The Grateful Dead
Our ‘lost issue’ kicks off with a fascinating insight into the colourful world of one of the world’s biggest cult bands.
Has anyone outside the band’s fan following – more a communion than anything – ever made sense of the Grateful Dead? To some they remain the ultimate arcane cult band, too hands-off for general consumption; the lost symbol of what rock music was like before the man, in the guise of corporate marketing, worked out how to fleece us all.
Perhaps they were too parochial. Even their latter-day publicist, Dennis McNally, admitted it was a struggle to explain the band to the uninitiated. “It was always a challenge because there’s so much distraction about them,” he said. “But if you ignore the rabid fans and the expected facts of American entertainment, there’s a richness that fills your soul. They explored freedom and gave us a phenomenal revaluation of American values.”
In Don Henley’s song The Boys Of Summer, Henley pictured their myth as a disappearing dot on the horizon. “I was driving down the San Diego Freeway,” he said, “and got passed by a $21,000 Cadillac Seville, the status symbol of the right-wing, upper-middle-class American bourgeoisie – all the guys with the blue blazers with the crests and the grey pants – and there was this Grateful Dead ‘Dead Head’ bumper sticker on it!”
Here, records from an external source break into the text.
-- ==== Sys2Proof/Tests/Slice0.lean ====
section
/-! SUPPORT. Tests: decoding of words written out from the spec's encodings, ill-formed terms, one step of each command
against the vectors of 95_test_vectors.md, and for each statement with hypotheses a witness that meets them. -/

namespace Sys2Proof.Tests

open Sys2Proof Sys2Proof.Machine

/-! ## Helpers -/

/-- The registers at the given offsets after a step, or none where the step answers no next state. -/
def regsAfter (r : Result) (offs : List Nat) : Option (List Word) :=
  match r with
  | .next t => some (offs.map t.readOffset)
  | .fault _ | .refused _ => none

/-- Whether a step answers a next state that passes a check. -/
def nextIs (r : Result) (f : State → Bool) : Bool :=
  match r with
  | .next t => f t
  | .fault _ | .refused _ => false

/-- One step that issues a command word. -/
def run (w : Nat) (s : State) : Result := step (s.withFetchWord 32 w)

/-- The state with one event pending. -/
def facing (s : State) (e : Event) : State := { s with pending := [e] }

/-- The reset state of a block with six channels. -/
def sixChannels : State := State.resetWith { Params.reference with channelsPred := 5 }

/-- The reset state while an RC read hunts. -/
def hunting : State := { State.reset with rcPhase := .hunt }

/-- The reset state after SHUTDOWN. -/
def halted : State := { State.reset with halted := true }

/-- The buffer of the spec's frame A (95_test_vectors.md, "RC frames used below"), sync byte left out. -/
def frameA : Vector Byte 31 :=
  #v[0x40, 0xDC, 0x05, 0xDC, 0x05, 0xE8, 0x03, 0xDC, 0x05, 0xE8, 0x03, 0xD0, 0x07, 0xDC, 0x05, 0xDC, 0x05, 0xDC, 0x05,
    0xDC, 0x05, 0xDC, 0x05, 0xDC, 0x05, 0xDC, 0x05, 0xDC, 0x05, 0x47, 0xF3]

/-- The state of vector PID-1: gains 0.5, 2.0, 0.25 on axis 0, e = 4.0, dt = 0.25. -/
def pidOne : State :=
  { State.reset with
    arg0 := 0x40800000, arg1 := 0x3E800000, kp := ⟨0x3F000000, 0, 0⟩, ki := ⟨0x40000000, 0, 0⟩, kd := ⟨0x3E800000, 0, 0⟩ }

/-- The state of vector MIX-1. -/
def mixOne : State :=
  { State.reset with
    arg0 := 0x3F000000, idleThr := 0x3E000000, govThr := 0x3F600000, pidOut := ⟨0xBD000000, 0x3D800000, 0x3C800000⟩ }

/-- The state of vector NORM-1 with another value v. -/
def normOf (v inMin inMax : Word) : State :=
  { State.reset with arg0 := v, arg1 := inMin, arg2 := inMax, arg3 := 0xBF800000, arg4 := 0x3F800000 }

/-- The invariant of Safety.lean as a check that runs. -/
def invCheck (s : State) : Bool :=
  decide (s.fault = true ↔ s.faultCode ≠ .none) && decide (s.fault = true → s.halted = true) &&
  decide (s.halted = true → s.pwmEn = false ∧ s.rcPhase = .idle) && decide (s.rxq.length ≤ s.params.rxFifoDepth) &&
  decide (s.rcAttempts ≤ 10 ∧ (s.rcPhase = .hunt → s.rcAttempts < 10)) &&
  decide (s.rcCount ≤ 31 ∧ (s.rcPhase = .payload → s.rcCount < 31)) &&
  Axis.all.all (fun a => fle Config.iLimitNeg (s.integ.get a) && fle (s.integ.get a) Config.iLimit
    && isFinite (s.lastErr.get a)) &&
  isFinite s.mixThr && Motor.all.all (fun m => isFinite (s.mraw.get m)) &&
  decide (∀ c : Channel, s.params.numChannels < c.number → s.ch[c] = 0) && decide (s.pwmPhase < s.params.pwmPeriodNs)

/-- The check implies the invariant. -/
theorem inv_of_invCheck {s : State} (h : invCheck s = true) : s.Inv := by
  simp only [invCheck, Bool.and_eq_true, decide_eq_true_eq, Axis.all, Motor.all, List.all_cons, List.all_nil,
    Bool.and_true] at h
  obtain ⟨⟨⟨⟨⟨⟨⟨⟨⟨⟨h1, h2⟩, h3⟩, h4⟩, h5⟩, h6⟩, h7⟩, h8⟩, h9⟩, h10⟩, h11⟩ := h
  refine ⟨h1, h2, h3, h4, h5, h6, ?_, ?_, ⟨h8, ?_⟩, h10, h11⟩
  · intro a; cases a
    · exact h7.1.1
    · exact h7.2.1.1
    · exact h7.2.2.1
  · intro a; cases a
    · exact h7.1.2
    · exact h7.2.1.2
    · exact h7.2.2.2
  · intro m; cases m
    · exact h9.1
    · exact h9.2.1
    · exact h9.2.2.1
    · exact h9.2.2.2

/-! ## Decoding (30_encoding.md rules R82, R85, R90; 95_test_vectors.md ENC-1 to ENC-13) -/

theorem test_decode_nop : decodeTableWord 32 0b00000000000000000000000000000000 = some .nop := by decide
theorem test_decode_rcRead : decodeTableWord 32 0b00000000000000000000000000000001 = some .rcRead := by decide
theorem test_decode_norm : decodeTableWord 32 0b00000000000000000000000000000010 = some .norm := by decide
/-- Bits 31:13 reserved, 12 K = 1, 11:8 CHN = 1110 (14), 7:0 OP = 0x03 (ENC-7). -/
theorem test_decode_rcNorm_dial_14 :
    decodeTableWord 32 0b00000000000000000001111000000011 = some (.rcNorm .dial 13) := by decide
/-- K = 0, CHN = 0011 (RCN-1). -/
theorem test_decode_rcNorm_default_3 :
    decodeTableWord 32 0b00000000000000000000001100000011 = some (.rcNorm .centred 2) := by decide
/-- Bits 9:8 AX = 01, 7:0 OP = 0x10 (ENC-1). -/
theorem test_decode_pidUpdate_pitch :
    decodeTableWord 32 0b00000000000000000000000100010000 = some (.pidUpdate .pitch) := by decide
/-- Bits 9:8 AX = 11, 7:0 OP = 0x11 (ENC-2). -/
theorem test_decode_pidReset_all :
    decodeTableWord 32 0b00000000000000000000001100010001 = some (.pidReset .all) := by decide
theorem test_decode_pidReset_yaw :
    decodeTableWord 32 0b00000000000000000000001000010001 = some (.pidReset (.one .yaw)) := by decide
theorem test_decode_mix : decodeTableWord 32 0b00000000000000000000000000100000 = some .mix := by decide
theorem test_decode_duty : decodeTableWord 32 0b00000000000000000000000000100001 = some .duty := by decide
theorem test_decode_forceIdle : decodeTableWord 32 0b00000000000000000000000000100010 = some .forceIdle := by decide
theorem test_decode_pwmEnable : decodeTableWord 32 0b00000000000000000000000000110000 = some .pwmEnable := by decide
theorem test_decode_pwmRelease : decodeTableWord 32 0b00000000000000000000000000110001 = some .pwmRelease := by decide
theorem test_decode_shutdown : decodeTableWord 32 0b00000000000000000000000000110010 = some .shutdown := by decide

/-- ENC-3 to ENC-6, ENC-8 to ENC-13: each illegal word, with the first check that fails. -/
theorem test_decode_rejects :
    decode 14 0x00000310 = .error .fieldValue ∧ decode 14 0x00000410 = .error .reservedBits ∧
    decode 14 0x00000003 = .error .fieldValue ∧ decode 14 0x00000F03 = .error .fieldValue ∧
    decode 6 0x00000703 = .error .fieldValue ∧ decode 14 0x00002003 = .error .reservedBits ∧
    decode 14 0x00000040 = .error .unknownOpcode ∧ decode 14 0x80000000 = .error .reservedBits ∧
    decode 14 0x00000121 = .error .reservedBits ∧ decode 14 0x00000004 = .error .unknownOpcode ∧
    decode 14 0x000000FF = .error .unknownOpcode := ⟨rfl, rfl, rfl, rfl, rfl, rfl, rfl, rfl, rfl, rfl, rfl⟩

/-- The one ill-formed kind of term: a channel above `NUM_CHANNELS` is refused, one at it is not. -/
theorem test_wf_refuses_channel :
    Instr.wf 6 (.rcNorm .centred 6) = false ∧ Instr.wf 6 (.rcNorm .centred 5) = true := by decide

/-! ## One step of each command (95_test_vectors.md L2) -/

/-- SYS-1: nothing changes but `CMD`. -/
theorem test_nop : run 0 { State.reset with cmd := 0x22 } = .next State.reset := rfl
/-- R105: BUSY is bit 0 of `STATUS`. -/
theorem test_rcRead_issue :
    regsAfter (run 1 { State.reset with rcAttempts := 7 }) [0x000, 0x004, 0x040] = some [1, 0x00000001, 0] := by decide
/-- RC-13 with k = 3: a NOP while busy is the BUSY fault, whatever the word. -/
theorem test_rcRead_abort :
    regsAfter (run 0 { hunting with rcAttempts := 3 }) [0x000, 0x004, 0x040] = some [0, 0x03000606, 0] := by decide
/-- NORM-2. -/
theorem test_norm_2 : regsAfter (run 2 (normOf 0x447A0000 0x447A0000 0x44FA0000)) [0x024] = some [0xBF800000] := by decide
/-- NORM-9: +0.0 == −0.0 is NORM_RANGE. -/
theorem test_norm_9 :
    regsAfter (run 2 (normOf 0x44BB8000 0x00000000 0x80000000)) [0x004, 0x024] = some [0x00000306, 0] := by decide
/-- RCN-6, both kinds, on channel 3. -/
theorem test_rcNorm_default :
    regsAfter (run 0x303 { State.reset with ch := State.reset.ch.set 2 1234 }) [0x024] = some [0xC254CCCD] := by decide
theorem test_rcNorm_dial :
    regsAfter (run 0x1303 { State.reset with ch := State.reset.ch.set 2 1234 }) [0x024] = some [0x41BB3333] := by decide
/-- PID-1: `PID_OUT[0]`, `RES0`, `INTEG[0]`, `LASTERR[0]`. -/
theorem test_pidUpdate_1 :
    regsAfter (run 0x10 pidOne) [0x0D0, 0x024, 0x0B0, 0x0C0] =
      some [0x41000000, 0x41000000, 0x40000000, 0x40800000] := by decide
/-- PID-8d: operands are checked before dt. -/
theorem test_pidUpdate_8d :
    regsAfter (run 0x10 { State.reset with arg0 := 0x7FC00000 }) [0x004, 0x0C0] = some [0x00000106, 0] := by decide
/-- PRS-2: axis 0 zeroed, axis 1 and `PID_OUT` kept. -/
theorem test_pidReset_roll :
    regsAfter (run 0x11 { State.reset with integ := ⟨0xBF800000, 0x3F800000, 0⟩, lastErr := ⟨0x40000000, 0x3F000000, 0⟩,
                                           pidOut := ⟨0x40000000, 0x3F000000, 0⟩ })
      [0x0B0, 0x0B4, 0x0C0, 0x0C4, 0x0D0] = some [0, 0x3F800000, 0, 0x3F000000, 0x40000000] := by decide
/-- PRS-1: all axes. -/
theorem test_pidReset_all :
    regsAfter (run 0x311 { State.reset with integ := ⟨0x40400000, 0, 0xBF800000⟩, lastErr := ⟨0x40000000, 0, 0x40800000⟩ })
      [0x0B0, 0x0B8, 0x0C0, 0x0C8] = some [0, 0, 0, 0] := by decide
/-- MIX-1: `MIX_THR`, `MRAW[0..3]`, `MOTOR[0..3]`. -/
theorem test_mix_1 :
    regsAfter (run 0x20 mixOne) [0x0E8, 0x100, 0x104, 0x108, 0x10C, 0x110, 0x114, 0x118, 0x11C] =
      some [0x3F000000, 0x3F040000, 0x3F1C0000, 0x3ED80000, 0x3EE80000, 1516622, 1616356, 1416888, 1450133] := by decide
/-- MIX-F2: an infinite `PID_OUT[2]` is NONFINITE and nothing of MIX is written. -/
theorem test_mix_F2 :
    regsAfter (run 0x20 { mixOne with pidOut := ⟨0, 0, 0x7F800000⟩ }) [0x004, 0x0E8, 0x110] =
      some [0x00000106, 0, 1000000] := by decide
/-- DUTY-5a. -/
theorem test_duty_5a : regsAfter (run 0x21 { State.reset with arg0 := 0x3E800000 }) [0x024] = some [1234042] := by decide
/-- DUTY-F7: the configuration is checked before the operand. -/
theorem test_duty_F7 :
    regsAfter (run 0x21 { State.reset with arg0 := 0x7FC00000, deadzone := 0x3F000000 }) [0x004] =
      some [0x00000406] := by decide
/-- FI-2: no check of the configuration. -/
theorem test_forceIdle_2 :
    regsAfter (run 0x22 { State.reset with dutyFloor := 2500000 }) [0x004, 0x110, 0x11C] = some [0, 2500000, 2500000] := by
  decide
/-- PWM-1: `STATUS` bit 3, and the pins rise. -/
theorem test_pwmEnable_1 :
    nextIs (run 0x30 State.reset) (fun t => t.status == 0x00000008 && t.pwmOut .rearLeft) = true := by decide
/-- PWM-3: enabled already, the period goes on. -/
theorem test_pwmEnable_3 :
    nextIs (run 0x30 { State.reset with pwmEn := true, pwmPhase := 5, motor := ⟨7, 7, 7, 7⟩ })
      (fun t => t.pwmPhase == 5 && t.activeDuty == ⟨1000000, 1000000, 1000000, 1000000⟩) = true := by decide
/-- PWM-4. -/
theorem test_pwmRelease_4 :
    nextIs (run 0x31 { State.reset with pwmEn := true }) (fun t => t.status == 0 && !t.pwmOut .frontLeft) = true := by
  decide
/-- SYS-2. -/
theorem test_shutdown_2 :
    regsAfter (run 0x32 { State.reset with pwmEn := true, motor := ⟨1516622, 1616356, 1416888, 1450133⟩ })
      [0x004, 0x110, 0x11C] = some [0x00000004, 1000000, 1000000] := by decide
/-- SYS-3: a command while halted is ignored, `CMD` included. -/
theorem test_halted_ignores : regsAfter (run 0x30 { halted with cmd := 0x32 }) [0x000, 0x004] = some [0x32, 4] := by decide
Keith Richards didn’t get them. “The Grateful Dead is where everybody got it wrong. Just poodling about for hours. Jerry Garcia: boring shit man. Sorry, Jerry.”
Richards gave his opinion in the wake of the Dead’s Fare Thee Well shows at Chicago’s Soldier Field on the July 4 weekend of 2015, where they bid adieu and walked off with a cool $55 million gate, gross. Perhaps Keith, a pensioner with benefits if ever there was one, was merely miffed about that bottom line.
Of course, the Grateful Dead sold out like everyone else, but a fascinating new Amazon documentary called Long Strange Trip puts them back into focus. Neither damage limitation nor a rescue mission, Long Strange Trip provides a suitably fuzzy cultural framework and enough transcendentally euphoric music to delight the devotee and maybe sway the ‘don’t give a fuck’ anti-Dead brigade.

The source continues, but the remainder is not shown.